**What the task asks**
Only those lines in the data below from the line containing "PERST_N high lets" through the line containing "(∀ s : State, exec", both included, should be restated word for word.

[Excerpted data — start]

-- ==== Sys2Proof/Certificates/Slice0/Obligations.lean ====
section
/-! DEFINITION. The statements: what the commands do, and what holds after every one of them. A completion is stated as
`exec c s = .next (closed s u)`: `u` is what the command's own effect makes of `s` and `closed` adds what settles after every
command alike (`QuietCommandsOnlySignal`). -/

open Sys2Proof Sys2Proof.Machine

/-! ### The queue of commands -/

/-- The block's form: one step takes the command at the front of the queue and runs it with the queue's rest. -/
def Obligations.StepRunsTheFrontCommand : Prop :=
  ∀ (c : Instr) (rest : List Instr) (s : State), s.pending = c :: rest → step s = exec c { s with pending := rest }

/-- The model's choice (log 1): with no command waiting one CK_TIME cycle passes, and nothing else happens. The base count
advances by 256 (R339) while TIM core is ON. -/
def Obligations.IdleStepAdvancesBaseCount : Prop :=
  ∀ s : State, s.pending = [] →
    ∃ t, step s = .next t ∧ t = { s with baseCount := t.baseCount } ∧
      t.baseCount = (if domOn s 174 then s.baseCount + 256 else s.baseCount)

/-- Every command completes from every state, and the queue it leaves is the queue it found. -/
def Obligations.CommandsNeverStop : Prop :=
  ∀ (c : Instr) (s : State), ∃ t, exec c s = .next t ∧ t.pending = s.pending

/-- Commands are served first in, first out: `n` steps serve the first `n` commands, none stops the machine, none is lost, and the
next step runs the next command. -/
def Obligations.CommandsServedInOrder : Prop :=
  ∀ (s : State) (n : Nat), n ≤ s.pending.length →
    ∃ t, Host.Core.run Sys2Proof.core n s = .next t ∧ t.pending = s.pending.drop n ∧
      ∀ c rest, s.pending.drop n = c :: rest → step t = exec c { t with pending := rest }

/-! ### What follows every command -/

/-- R70: after every step no interrupt message is owed. -/
def Obligations.NoMessageIsOwed : Prop :=
  ∀ s t : State, MsiSettled s → step s = .next t → MsiSettled t

/-- R65, R400: after every step no isolated engine block holds a window lock. -/
def Obligations.IsolatedBlocksHoldNoLock : Prop :=
  ∀ s t : State, LocksLive s → step s = .next t → LocksLive t

/-- At reset no interrupt message is owed, no window lock is held at all, and nothing stands over. -/
def Obligations.InvariantsHoldAtReset : Prop :=
  MsiSettled State.reset ∧ LocksLive State.reset ∧ (∀ p, rd State.reset p 0xF0C = 0) ∧ Quiet State.reset

/-- Where nothing stands over, a command settles by its interrupt messages alone: registers other than HST.INTC's arm registers, and
everything else but the vectors pending and the messages sent, stay as its own effect left them. Rests on the model's choices in log 8. -/
def Obligations.QuietCommandsOnlySignal : Prop :=
  ∀ s u : State, Quiet u → closed s u = { signal u with pending := s.pending } ∧ OnlySignalled u (signal u)

/-! ### Structure, clocks and power (chapter 01) -/

/-- R13, R14: each receiver of the die-to-die link accepts a flit in order, which ends its replay; a flit with a bad CRC or out of
order makes it replay, or is a failed replay; once neither replays, the frames held toward COR go on. Eight failed replays in a row at
one receiver lead to a retraining; its end resumes the traffic; without success the link is down, FLD is held, and the link's return
resets FLD. Rests on the model's choices in log 38, 39. -/
def Obligations.DieToDieLink : Prop :=
  (∀ (s : State) (seq : BitVec 16) (e : Bool), s.d2d.st = .up ∨ (s.d2d.st = .replay ∧ s.d2d.repFld = true) → seq = s.d2d.expToCor →
    exec (.flitReceive .toCor seq true e) s = .next (closed s { s with d2d := { s.d2d with expToCor := seq + 1, repCor := false, fails := 0 } })) ∧
  (∀ (s : State) (seq : BitVec 16) (e : Bool), s.d2d.st = .up ∨ (s.d2d.st = .replay ∧ s.d2d.repCor = true) → seq = s.d2d.expToFld →
    exec (.flitReceive .toFld seq true e) s = .next (closed s { s with d2d := { s.d2d with expToFld := seq + 1, repFld := false, failsFld := 0 } })) ∧
  (∀ (s : State) (seq : BitVec 16) (e : Bool), s.d2d.st = .replay → s.d2d.repFld = false → seq = s.d2d.expToCor →
    exec (.flitReceive .toCor seq true e) s = .next (closed s (forEach { s with d2d := { s.d2d with st := .up, expToCor := seq + 1, repCor := false, repFld := false, fails := 0, failsFld := 0, toCor := [] } }
      s.d2d.toCor (fun s p => ingest s p.frame)))) ∧
  (∀ (s : State) (seq : BitVec 16) (ok e : Bool), s.d2d.st = .up ∨ s.d2d.st = .replay → s.d2d.repCor = false → ok = false ∨ seq ≠ s.d2d.expToCor →
    exec (.flitReceive .toCor seq ok e) s = .next (closed s { s with d2d := { s.d2d with st := .replay, repCor := true, fails := 0 } })) ∧
  (∀ (s : State) (seq : BitVec 16) (ok e : Bool), s.d2d.st = .up ∨ s.d2d.st = .replay → s.d2d.repFld = false → ok = false ∨ seq ≠ s.d2d.expToFld →
    exec (.flitReceive .toFld seq ok e) s = .next (closed s { s with d2d := { s.d2d with st := .replay, repFld := true, failsFld := 0 } })) ∧
  (∀ (s : State) (seq : BitVec 16) (ok e : Bool), s.d2d.st = .replay → s.d2d.repCor = true → ok = false ∨ seq ≠ s.d2d.expToCor →
    exec (.flitReceive .toCor seq ok e) s = .next (closed s { s with d2d := { s.d2d with fails := s.d2d.fails + 1 } })) ∧
  (∀ (s : State) (seq : BitVec 16) (ok e : Bool), s.d2d.st = .replay → s.d2d.repFld = true → ok = false ∨ seq ≠ s.d2d.expToFld →
    exec (.flitReceive .toFld seq ok e) s = .next (closed s { s with d2d := { s.d2d with failsFld := s.d2d.failsFld + 1 } })) ∧
  (∀ s : State, s.d2d.st = .replay → 8 ≤ s.d2d.fails ∨ 8 ≤ s.d2d.failsFld →
    exec .d2dRetrain s = .next (closed s { s with d2d := { s.d2d with st := .retrain } })) ∧
  (∀ s : State, s.d2d.st = .retrain →
    exec .d2dRetrainDone s = .next (closed s (forEach { s with d2d := { s.d2d with st := .up, repCor := false, repFld := false, fails := 0, failsFld := 0, toCor := [] } }
      s.d2d.toCor (fun s p => ingest s p.frame)))) ∧
  (∀ s : State, s.d2d.st = .retrain → exec .d2dLinkDown s = .next (closed s (d2dDown s)) ∧
    (d2dDown s).d2d.st = .down ∧ (d2dDown s).holds.contains (scopeKey (4 * 4096), 0) = true) ∧
  (∀ s : State, s.d2d.st = .down →
    exec .d2dLinkReturn s = .next (closed s (resetScope { s with d2d := {} } (.region 4))))

/-- R24: the loss of CK_REF raises source 0 of HST.PWR and shows holdover; its return raises source 1 and shows the relock; the
expiry of holdover leaves the chip in custody hold with hold cause 2 and the CUSTODY_HOLD pin driven. -/
def Obligations.ReferenceClock : Prop :=
  (∀ s : State, bitAt s pwrPage 0x108 0 = false → exec .ckRefLost s = .next (closed s (ckLost s)) ∧
    fld (ckLost s) pwrPage 0x108 1 0 = 3 ∧ bitAt (ckLost s) pwrPage 0x020 0 = true ∧ bitAt (ckLost s) inspPage 0x124 8 = true) ∧
  (∀ s : State, bitAt s pwrPage 0x108 1 = true → exec .ckRefRelock s = .next (closed s (ckRelock s)) ∧
    fld (ckRelock s) pwrPage 0x108 2 0 = 4 ∧ bitAt (ckRelock s) pwrPage 0x020 1 = true) ∧
  (∀ s : State, bitAt s pwrPage 0x108 1 = true → s.mode = .run → exec .holdoverExpire s = .next (closed s (ckGone s)) ∧
    (ckGone s).mode = .custodyHold ∧ rd (ckGone s) pwrPage 0x10C = 2 ∧ (ckGone s).pins.custodyHold = true)

/-- R25, R34, R424, R450: the loss of CK_PCIE takes the PCIe link alone; PERST_N low, a hot reset and FLR reset the HST region;
PERST_N high lets the link train; the host sets Bus Master Enable and D3hot, and where no completion is held and no ring index waits
to be read nothing else changes. Rests on the model's choices in log 40. -/
def Obligations.PcieLinkAndHostReset : Prop :=
  (∀ s : State, exec .ckPcieLoss s = .next (closed s { s with pcie := { s.pcie with linkUp := false } })) ∧
  (∀ (s : State) (speed : BitVec 4) (width : BitVec 6), exec (.perstN false speed width) s = .next (closed s
    { s with pins := { s.pins with perstN := true }, pcie := { linkUp := true, speed := speed.toNat, width := width.toNat } })) ∧
  (∀ (s : State) (speed : BitVec 4) (width : BitVec 6), s.mode = .run →
    exec (.perstN true speed width) s = .next (closed s (resetScope
      { s with pins := { s.pins with perstN := false }, pcie := { linkUp := false, speed := speed.toNat, width := width.toNat } } (.region 8)))) ∧
  (∀ s : State, s.mode = .run →
    exec .pcieLinkDown s = .next (closed s (resetScope
      { s with pcie := { linkUp := s.pins.perstN, speed := s.pcie.speed, width := s.pcie.width } } (.region 8)))) ∧
  (∀ s : State, s.mode = .run → s.pcie.linkUp = true → domOn s 170 = true →
    exec .functionLevelReset s = .next (closed s (resetScope s (.region 8)))) ∧
  (∀ (s : State) (bme d3hot : Bool), s.pcie.linkUp = true → domOn s 170 = true →
    (∀ e ∈ s.cqs, (cqRing s e.1).held = [] ∧ e.2.readDue = false) → (∀ e ∈ s.sqs, e.2.readDue = false) →
    exec (.busMasterDisable bme d3hot) s = .next (closed s { s with pcie := { s.pcie with bme := bme, d3hot := d3hot } }))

[Excerpted data — finish]

**Written solution**
PERST_N high lets the link train; the host sets Bus Master Enable and D3hot, and where no completion is held and no ring index waits
to be read nothing else changes. Rests on the model's choices in log 40. -/
def Obligations.PcieLinkAndHostReset : Prop :=
  (∀ s : State, exec .ckPcieLoss s = .next (closed s { s with pcie := { s.pcie with linkUp := false } })) ∧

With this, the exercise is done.